# Assignment 1
In this assignment you will be creating tools for learning and testing language models.
The corpora that you will be working with are lists of tweets in 8 different languages that use the Latin script. The data is provided either formatted as CSV or as JSON, for your convenience. The end goal is to write a set of tools that can detect the language of a given tweet.


In [2]:
import os
import io
import sys
import pandas as pd
import numpy as np
import math
from pathlib import Path
from google.colab import drive
from sklearn.metrics import f1_score
from collections import defaultdict

In [3]:
languages = ["en","es","in","it","pt","fr","nl","tl"]

*As a preparation for this task, download the data files from the course git repository.
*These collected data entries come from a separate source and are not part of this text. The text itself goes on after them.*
-- ==== Sys2Proof/Certificates/Slice0/Obligations.lean ====
section
/-! DEFINITION. The statements for the provers. Each cites the rule of spec/ it comes from; where a clause rests on a
decision of the spec (92_eei_decisions.md) or on a choice of the model (notes/assumptions), the docstring says so. -/

open Sys2Proof Sys2Proof.Machine

/-! ## Fields, classification, decoding -/

/-- `Opcode(W)` is the most significant byte; the register byte's high nibble is `src`, its low nibble `dst` (R51, R52). -/
def Obligations.OpcodeByteAndRegisterNibbles : Prop :=
  ∀ w : Word,
    (opcodeOf w).toNat = w.toNat / 2 ^ 56 ∧
    (srcOf w).toNat = w.toNat / 2 ^ 52 % 16 ∧
    (dstOf w).toNat = w.toNat / 2 ^ 48 % 16 ∧
    w.toNat / 2 ^ 48 % 256 = 16 * (srcOf w).toNat + (dstOf w).toNat

/-- `Offset(w)` is reassembled with its first stream byte least significant, by OR or by XOR alike, and read as signed
16-bit (R53). -/
def Obligations.OffsetIsLittleEndianAndSigned : Prop :=
  ∀ w : Word,
    offOf w = (w.extractLsb' 40 8).setWidth 16 ||| ((w.extractLsb' 32 8).setWidth 16 <<< 8) ∧
    offOf w = (w.extractLsb' 40 8).setWidth 16 ^^^ ((w.extractLsb' 32 8).setWidth 16 <<< 8) ∧
    (offOf w).toInt = (if (offOf w).toNat < 2 ^ 15 then ((offOf w).toNat : Int) else (offOf w).toNat - 2 ^ 16) ∧
    -32768 ≤ (offOf w).toInt ∧ (offOf w).toInt ≤ 32767

/-- `Imm(w)` is reassembled from its four bytes, the first least significant, and read as signed 32-bit (R54). -/
def Obligations.ImmIsLittleEndianAndSigned : Prop :=
  ∀ w : Word,
    immOf w = (w.extractLsb' 24 8).setWidth 32 ||| ((w.extractLsb' 16 8).setWidth 32 <<< 8) |||
      ((w.extractLsb' 8 8).setWidth 32 <<< 16) ||| ((w.extractLsb' 0 8).setWidth 32 <<< 24) ∧
    (immOf w).toInt = (if (immOf w).toNat < 2 ^ 31 then ((immOf w).toNat : Int) else (immOf w).toNat - 2 ^ 32) ∧
    -2147483648 ≤ (immOf w).toInt ∧ (immOf w).toInt ≤ 2147483647

/-- `Imm64` is NextImm, sign-extended and shifted by 32, or'ed with Imm as an unsigned number: the low half does not
sign-extend (R59). -/
def Obligations.ImmediateLowHalfDoesNotSignExtend : Prop :=
  ∀ basic ext : Word,
    imm64Of basic ext = ((immOf ext).signExtend 64 <<< 32) ||| (immOf basic).setWidth 64 ∧
    (imm64Of basic ext).toInt = (immOf ext).toInt * 2 ^ 32 + (immOf basic).toNat

/-- The class is the low three bits of the opcode and nothing else, and every class occurs (R60); Source is opcode bit 3,
clear for K and set for X (R65). -/
def Obligations.ClassIsTheLowThreeBitsAndSourceIsBitThree : Prop :=
  (∀ op op' : Opcode, opClass op = opClass op' ↔ op.extractLsb' 0 3 = op'.extractLsb' 0 3) ∧
  (∀ c : OpClass, ∃ op : Opcode, opClass op = c) ∧
  (∀ op : Opcode, (opSource op = .k ↔ op &&& 0x08 = 0) ∧ (opSource op = .x ↔ op &&& 0x08 = 8))

/-- An opcode is extended exactly when it is a load/store opcode with mode bits 0, that is `opcode & 0xe4 = 0`, whatever its
class and size (R70; that class and size are not looked at is the spec's decision D17); the load/store type is opcode
bit 2 clear (R62). -/
def Obligations.ExtendedOpcodesAreLoadStoreModeImm : Prop :=
  ∀ op : Opcode,
    (opExtended op = true ↔ op.getLsbD 2 = false ∧ op.extractLsb' 5 3 = 0) ∧
    (opExtended op = true ↔ op &&& 0xe4 = 0) ∧
    (opType (opClass op) = .loadAndStore ↔ op.getLsbD 2 = false)

/-- Decoding the bytes of an encoded well-formed instruction gives the instruction back and leaves the bytes after it, for
every instruction and every value of its operands (R50, R71). -/
def Obligations.DecodeOfEncodeIsTheInstruction : Prop :=
  ∀ (i : Instr) (rest : List Byte), i.wellFormed = true → decode (encodeBytes i ++ rest) = .ok (i, rest)

/-- Encoding what a word decodes to gives the word back with exactly the bits cleared that its table row does not read, and
of the extension word the low 32 bits (R57, R58, R75; the extension word's other bits are the spec's decision D19). No rule
gives an encoder: that it writes 0 in every unread field is the model's choice, log entry 7. -/
def Obligations.EncodeOfDecodeKeepsTheReadBits : Prop :=
  ∀ (w e : Word) (r : Row), rowOf w = some r →
    encode (decodeWords w e) = (w &&& r.reads) :: (if r.extended then [e &&& 0x00000000ffffffff] else [])

/-- Every word, with any word after it, decodes to a well-formed instruction: field extraction and classification are total
(R55, R74). -/
def Obligations.EveryWordDecodesToAWellFormedInstruction : Prop :=
  ∀ w e : Word, (decodeWords w e).wellFormed = true

/-- Some row of the opcode table matches every word, and the FIRST that does names the instruction the decoder reads by
classification, its length and whether the stepper interprets it (R75; D2 to D7 give the numbers). -/
def Obligations.FirstMatchingRowNamesTheDecodedInstruction : Prop :=
  ∀ w e : Word, ∃ r, rowOf w = some r ∧ r.mnemonic = (decodeWords w e).mnemonic ∧ r.extended = isExtended w ∧
    r.executes = (decodeWords w e).interpreted

/-- What `Render` gives by classification is what the first matching row of the opcode table gives: the same text, or the
same condition with the same reason, on every Instruction (R75, R87). -/
def Obligations.RenderIsTheFirstMatchingRow : Prop :=
  ∀ (ins : Instruction) (r : Row), ins.wf = true → rowOf ins.basic = some r →
    render ins = r.render ins.basic (ins.extension.getD 0)

/-- Two rows before the thirty catch-alls match no common word, but for a DIV or MOD row of `src` = 0 and the general row
right after it (R75). -/
def Obligations.RenderedAndUnsupportedRowsAreDisjoint : Prop :=
  opcodeTable.length = 233 ∧
  ∀ i ∈ List.range 203, ∀ j ∈ List.range 203, i < j →
    ∀ r ∈ opcodeTable[i]?, ∀ q ∈ opcodeTable[j]?,
      (r.pattern &&& q.mask ≠ q.pattern &&& r.mask) ∨ (j = i + 1 ∧ r.mnemonic = q.mnemonic ++ "_SRC0")

/-- Bits that the matching row does not read change neither the decoded instruction nor its text; nor do the upper 32 bits
of the extension word (R57, R58; decision D19). -/
def Obligations.UnreadBitsChangeNothing : Prop :=
  ∀ (i j : Instruction) (r : Row), i.wf = true → j.wf = true → rowOf i.basic = some r →
    i.basic &&& r.reads = j.basic &&& r.reads →
    i.extension.map (fun e => e &&& 0x00000000ffffffff) = j.extension.map (fun e => e &&& 0x00000000ffffffff) →
      i.decoded = j.decoded ∧ render i = render j

/-- The five worked words of the source decode to the instructions it names (95_test_vectors.md section 1). -/
def Obligations.SourceVectorsDecode : Prop :=
  decodeWords 0x0701000044332211 0 = .alu64AddK 1 0x11223344 ∧
  decodeWords 0xb701000000000000 0 = .alu64MovK 1 0 ∧
  decodeWords 0x631afcff00000000 0 = .stxMemW 10 1 0xfffc ∧
  decodeWords 0x850000000e000000 0 = .jmpCallKSel0 14 ∧
  decodeWords 0x1801000000000000 0 = .ldImmLiteral64 .ld .dw 1 0 0

/-- When `pc` is at a head slot and the store's bytes from there on decode to an instruction, a step at that state is `exec`
of that instruction at that state: the step adds nothing around it (R204; `exec` itself advances `pc`). -/
def Obligations.StepRunsTheDecodedInstruction : Prop :=
  ∀ (s : State) (head : Slot) (i : Instr) (rest : List Byte),
    s.prog[s.pc.toNat]? = some head → head.isExtSlot = false →
    decode (Memory.bytes (s.prog.drop s.pc.toNat)) = .ok (i, rest) →
      i.wellFormed = true ∧ step s = exec i s

/-! ## Loading a program -/

/-- `Pair` succeeds with a store exactly when the store has the words of the stream, a slot is tagged exactly when the slot
before it is an untagged extended one, and no untagged extended slot stands last (R36, R18). -/
def Obligations.PairTagsExactlyTheExtensionSlots : Prop :=
  ∀ (ws : List Word) (m : Memory),
    pair ws = .ok m ↔
      Memory.words m = ws ∧
      (∀ i slot, m[i]? = some slot →
        (slot.isExtSlot = true ↔
          ∃ j before, i = j + 1 ∧ m[j]? = some before ∧ before.isExtSlot = false ∧ isExtended before.word = true)) ∧
      (∀ last, m.getLast? = some last → last.isExtSlot = false → isExtended last.word = false)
The relevant files are under **lm-languages-data-new**:


*   en.csv (or the equivalent JSON file)
*   es.csv (or the equivalent JSON file)
*   fr.csv (or the equivalent JSON file)
*   in.csv (or the equivalent JSON file)
*   it.csv (or the equivalent JSON file)
*   nl.csv (or the equivalent JSON file)
*   pt.csv (or the equivalent JSON file)
*   tl.csv (or the equivalent JSON file)
*   test.csv (or the equivalent JSON file)





In [4]:
!git clone https://github.com/kfirbar/nlp-course.git

Cloning into 'nlp-course'...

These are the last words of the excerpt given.